- _Exercise aim_
Check each line of the records below and collect those that include the word "writeMem".

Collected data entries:

• • • • •

/-! ### The operation table (R297) -/

/-- Operations on exact cells. -/
def BOp.cell : BOp → Bool
  | .xadd => true | .xrd => true | _ => false
/-- Stride and alignment of the word (R294, R296): 64 for exact cells. -/
def bankSize (op : BOp) (ty : BTy) : Nat := if op.cell then 64 else if ty = .d then 8 else 4
/-- Bytes of the word. -/
def bankBytes (op : BOp) (ty : BTy) : Nat := if op.cell then 48 else if ty = .d then 8 else 4
/-- The access needs W as well as R (R305). -/
def bankWrites (op : BOp) (clr : Bool) : Bool :=
  match op with
  | .bld => false | .pfx => false | .xrd => clr | _ => true
/-- The permissions of an operation (R305). -/
def bankNeed (op : BOp) (clr : Bool) : Need := if bankWrites op clr then needRW else needR
/-- Class X or O (R295): not for idempotent units. -/
def bankXO (op : BOp) (clr : Bool) : Bool :=
  match op with
  | .add => true | .bxor => true | .xadd => true | .faa => true | .cas => true | .hist => true | .axpy => true
  | .xrd => clr
  | _ => false
/-- The kind of order-log entry of class O (R340). -/
def bankKind (op : BOp) (clr : Bool) : Option Nat :=
  match op with
  | .faa => some 3 | .cas => some 4 | .xrd => if clr then some 5 else none
  | _ => none
/-- Operations that return a value. -/
def bankReturns : BOp → Bool
  | .xrd => true | .faa => true | .cas => true | .bld => true | .pfx => true | _ => false
/-- Element formats that a stream accepts (R297). -/
def bankFmtOk (op : BOp) (f : Nat) : Bool :=
  match op with
  | .min => f == 6 | .max => f == 6
  | .minn => f == 0x0A | .maxn => f == 0x0A | .hist => f == 0x0A
  | .fmin => f == 1 | .fmax => f == 1 | .maxi => f == 1 | .xrd => f == 1
  | .xadd => 1 ≤ f && f ≤ 3
  | _ => f == 6 || f == 0x0A
/-- The low 32 or all 64 bits, by type. -/
def byTy (ty : BTy) (v : W64) : W64 := if ty = .d then v else (v.setWidth 32).setWidth 64
/-- The value of a word of a type as a signed integer. -/
def signedTy (ty : BTy) (v : W64) : Int := if ty = .d then v.toInt else (v.setWidth 32).toInt
/-- FP32 least and greatest at a bank (R297). -/
def fpExt (pick : Ex → Ex → Bool) (a b : W64) : W64 :=
  let x := val32 (a.setWidth 32)
  let y := val32 (b.setWidth 32)
  if exNan x || exNan y then 0x7FC00000 else if pick x y then byTy .w b else byTy .w a
/-- The new word from the old one and the operand (R297 to R299). -/
def bankNew (op : BOp) (ty : BTy) (old x e : W64) : W64 :=
  let old := byTy ty old
  let x := byTy ty x
  match op with
  | .add => byTy ty (old + x) | .faa => byTy ty (old + x)
  | .band => old &&& x | .bor => old ||| x | .bxor => old ^^^ x
  | .min => if signedTy ty x < signedTy ty old then x else old
  | .max => if signedTy ty old < signedTy ty x then x else old
  | .minn => if x.ult old then x else old
  | .maxn => if old.ult x then x else old
  | .fmin => fpExt (fun a b => exLtZ b a) old x
  | .fmax => fpExt (fun a b => exLtZ a b) old x
  | .maxi =>
    if totalGreater (val32 (x.setWidth 32)) (bits x 63 32) (val32 (old.setWidth 32)) (bits old 63 32) then x else old
  | .cas => if old = byTy ty e then x else old
  | .bst => x
  | .axpy => byTy ty (old + byTy ty e * x)
  | .hist =>
    if 0xFFFFFFFF ≤ bits old 31 0 + bits x 31 0 then putBits old 32 0 (2 ^ 32 + 0xFFFFFFFF)
    else putBits old 31 0 (bits old 31 0 + bits x 31 0)
  | .xadd => old | .xrd => old | .bld => old | .pfx => old

/-! ### Perform (R280, R288, R296) -/

/-- The logical counter of the next event of application core i (R341). -/
def State.acLc (s : State) (p i : Nat) : Nat := 0xFFF * 2 ^ 44 + i * 2 ^ 20 + mget 0 (s.part p).acEvents i % 2 ^ 16
/-- Counting an event of application core i. -/
def State.acCount (s : State) (p i : Nat) : State :=
  s.upPart p (fun pt => { pt with acEvents := mset pt.acEvents i (mget 0 pt.acEvents i + 1) })
/-- Logging an event of an application core (R340, R341). -/
def State.acLog (s : State) (p i kind : Nat) (v : W64) : State := (s.logWrite p kind (s.acLc p i) v).acCount p i
/-- Logging the class-O event of a request. -/
def State.bankLog (s : State) (r : BankReq) (kind : Nat) (v : W64) : State :=
  if r.agent < 256 then s.logAt r.agent kind r.lc v else s.acLog r.part (r.agent - 256) kind v
/-- F and the status of the exact cell at a physical address (R96). -/
def State.cell (s : State) (pa : Nat) : Int × BitVec 4 :=
  (sext 320 (leNat (rdN s.mem pa 40)), BitVec.ofNat 4 (rd s.mem (pa + 40)).toNat)
/-- Writing an exact cell. -/
def State.setCell (s : State) (pa : Nat) (F : Int) (st : BitVec 4) : State :=
  s.writeMem pa (toLE 40 (intBits 320 F) ++ toLE 8 st.toNat)
/-- The stop of an element at its bank. -/
def bankStop (c : Cause) (r : BankReq) (info : Nat) : Stop := ⟨c, .st, r.va, BitVec.ofNat 64 info⟩
/-- What a bank does with one operation: the state with the word changed and the value returned, or the failure of the
element, which then has no effect. A value that replay forces stands for the old word (R301). -/
def State.perform (s : State) (r : BankReq) : Except Stop (State × W64 × Fl) :=
  let n := bankBytes r.op r.ty
  if s.memBad r.pa n then .error (bankStop .memUe r (arrOf r.pa))
  else
    let s0 := s.corrMem r.pa n
    let s1 := if bankWrites r.op r.clr then s0.charge r.part (r.pa / 64) (9, 0, 0, 0) true else some s0
    match s1 with
    | none => .error (bankStop .snapFull r 0)
    | some s1 =>
      match r.op with
      | .xadd =>
        let c := s1.cell r.pa
        let a := cellAdd c.1 c.2 (val32 (r.x.setWidth 32))
        .ok (s1.setCell r.pa a.1 a.2, 0, 0)
      | .xrd =>
        let c := s1.cell r.pa
        let v := cellRead c.1 c.2
        let b : W64 := r.logged.getD ((rne32 v.1).1.setWidth 64)
        .ok (if r.clr then s1.setCell r.pa 0 0 else s1, b, v.2)
      | op =>
        let cur := BitVec.ofNat 64 (leNat (rdN s1.mem r.pa n))
        let old := r.logged.getD cur
        let new := bankNew op r.ty old r.x r.e
        let keep := op == .cas && !(byTy r.ty old == byTy r.ty r.e)
        .ok (if bankWrites op r.clr && !keep then s1.writeMem r.pa (toLE n new.toNat) else s1, byTy r.ty old, 0)

/-! ### The banks' FIFOs -/

/-- What an element that has been performed or has failed leaves in the entry of its operation. -/
def markElem (m : Mark) (idx : Nat) (r : Except Stop W64) : Mark :=
  match m with
  | .bank u p rets fails segs =>
    let rest := p.filter (fun e => e.1 ≠ idx)
    match r with
    | .ok v => .bank u rest (mset rets idx v) fails segs
    | .error x => .bank u rest rets (fails ++ (p.filter (fun e => e.1 = idx)).map (fun e => (e, x))) segs
  | m => m
/-- An element of the operation routed in cycle `ser` has been performed or has failed: the operation stands at the head of the
ST queue or has left it (R280). -/
def Core.markBank (k : Core) (ser idx : Nat) (r : Except Stop W64) : Core :=
  let up (en : Entry) : Entry := if en.routed = ser then { en with mark := markElem en.mark idx r } else en
  { k with eng := { k.eng with st := k.eng.st.map up, flight := k.eng.flight.map up } }
/-- The window registers of an application core after its bank port's operation ended (R399). -/
def acBankEnd (a : AppCore) (code sub : Nat) (res : W64) : AppCore :=
  { a with win := mput 0 (mput 0 a.win 0x058 (BitVec.ofNat 64 (sub * 256 + code))) 0x060 res, pending := [], rets := [], bpWait := none }
/-- The sum that BPFX returns (R300). -/
def prefixOf (vs : List W64) : W64 :=
  let sum := vs.foldl (fun a v => a + bits v 31 0) 0
  if vs.any (fun v => v.getLsbD 32) || decide (0xFFFFFFFF ≤ sum) then 0x1FFFFFFFF else BitVec.ofNat 64 sum
/-- An element of an application core's operation has been performed or has failed (R399). -/
def acElem (a : AppCore) (r : BankReq) (x : Except Stop W64) : AppCore :=
  match x with
  | .error y => acBankEnd a (causeCode y.cause) 0 r.va
  | .ok v =>
    if a.pending.contains r.idx then
      let p := a.pending.filter (· ≠ r.idx)
      let rets := mset a.rets r.idx v
      if p.isEmpty then acBankEnd a 0 0 (if r.op = .pfx then prefixOf (rets.map (·.2)) else if bankReturns r.op then v else 0)
      else { a with pending := p, rets := rets }
    else a
/-- What an application core's port holds after an element; the segments are left at the end (R312, R399). -/
def State.acPerformed (s : State) (i : Nat) (r : BankReq) (x : Except Stop W64) : State :=
  let a := acElem (s.appCore i) r x
  if a.pending.isEmpty then { s.setApp i { a with segs := [] } with mem := leaveAll s.mem (s.acEnv i) a.segs } else s.setApp i a
/-- Whether a request belongs to a stream-form operation, which logs at its end in position order (R301). -/
def isStream : Instr → Bool
  | .baddStream .. => true | .bandStream .. => true | .borStream .. => true | .bxorStream .. => true
  | .bminStream .. => true | .bmaxStream .. => true | .bminnStream .. => true | .bmaxnStream .. => true
  | .bfminStream .. => true | .bfmaxStream .. => true | .bmaxiStream .. => true | .bxaddStream .. => true
  | .bxrdStream .. => true | .bfaaStream .. => true | .bldStream .. => true | .bstStream .. => true
  | .bhistStream .. => true | .baxpyStream .. => true
  | _ => false
/-- The operation routed in cycle `ser` is a stream form. -/
def Core.stStream (k : Core) (ser : Nat) : Bool :=
  (k.eng.flight ++ k.eng.st).any (fun en => en.routed == ser && isStream en.i)
/-- The head of a bank's FIFO is performed (R280). -/
def State.bankStep (s : State) (b : Nat) : State :=
  match mget [] s.fifos b with
  | [] => s
  | r :: rest =>
    let s := { s with fifos := mput [] s.fifos b rest }
    let go (s : State) (x : Except Stop W64) : State :=
      if r.agent < 256 then s.upCore r.agent (fun k => k.markBank r.ser r.idx x) else s.acPerformed (r.agent - 256) r x
    match s.perform r with
    | .error x => go s (.error x)
    | .ok (s1, v, f) =>
      let s2 := if r.agent < 256 then s1.upCore r.agent (fun k => k.flags f) else s1
      let s3 := match bankKind r.op r.clr with
        | some kind =>
          if r.logged.isSome || (decide (r.agent < 256) && (s2.core r.agent).stStream r.ser) then s2 else s2.bankLog r kind v
        | none => s2
      go s3 (.ok v)
/-- Performing every operation of a bank's FIFO. -/
def State.drainBank (s : State) (b : Nat) : Nat → State
  | 0 => s
  | n + 1 => (s.bankStep b).drainBank b n
/-- An operation joins the tail of its bank's FIFO (R280, Send). -/
def State.send (s : State) (r : BankReq) : State :=
  let b := bankOf r.pa
  { s with fifos := mset s.fifos b (mget [] s.fifos b ++ [r]) }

• • • • •

- _Solution to this exercise_
  s.writeMem pa (toLE 40 (intBits 320 F) ++ toLE 8 st.toNat)
        .ok (if bankWrites op r.clr && !keep then s1.writeMem r.pa (toLE n new.toNat) else s1, byTy r.ty old, 0)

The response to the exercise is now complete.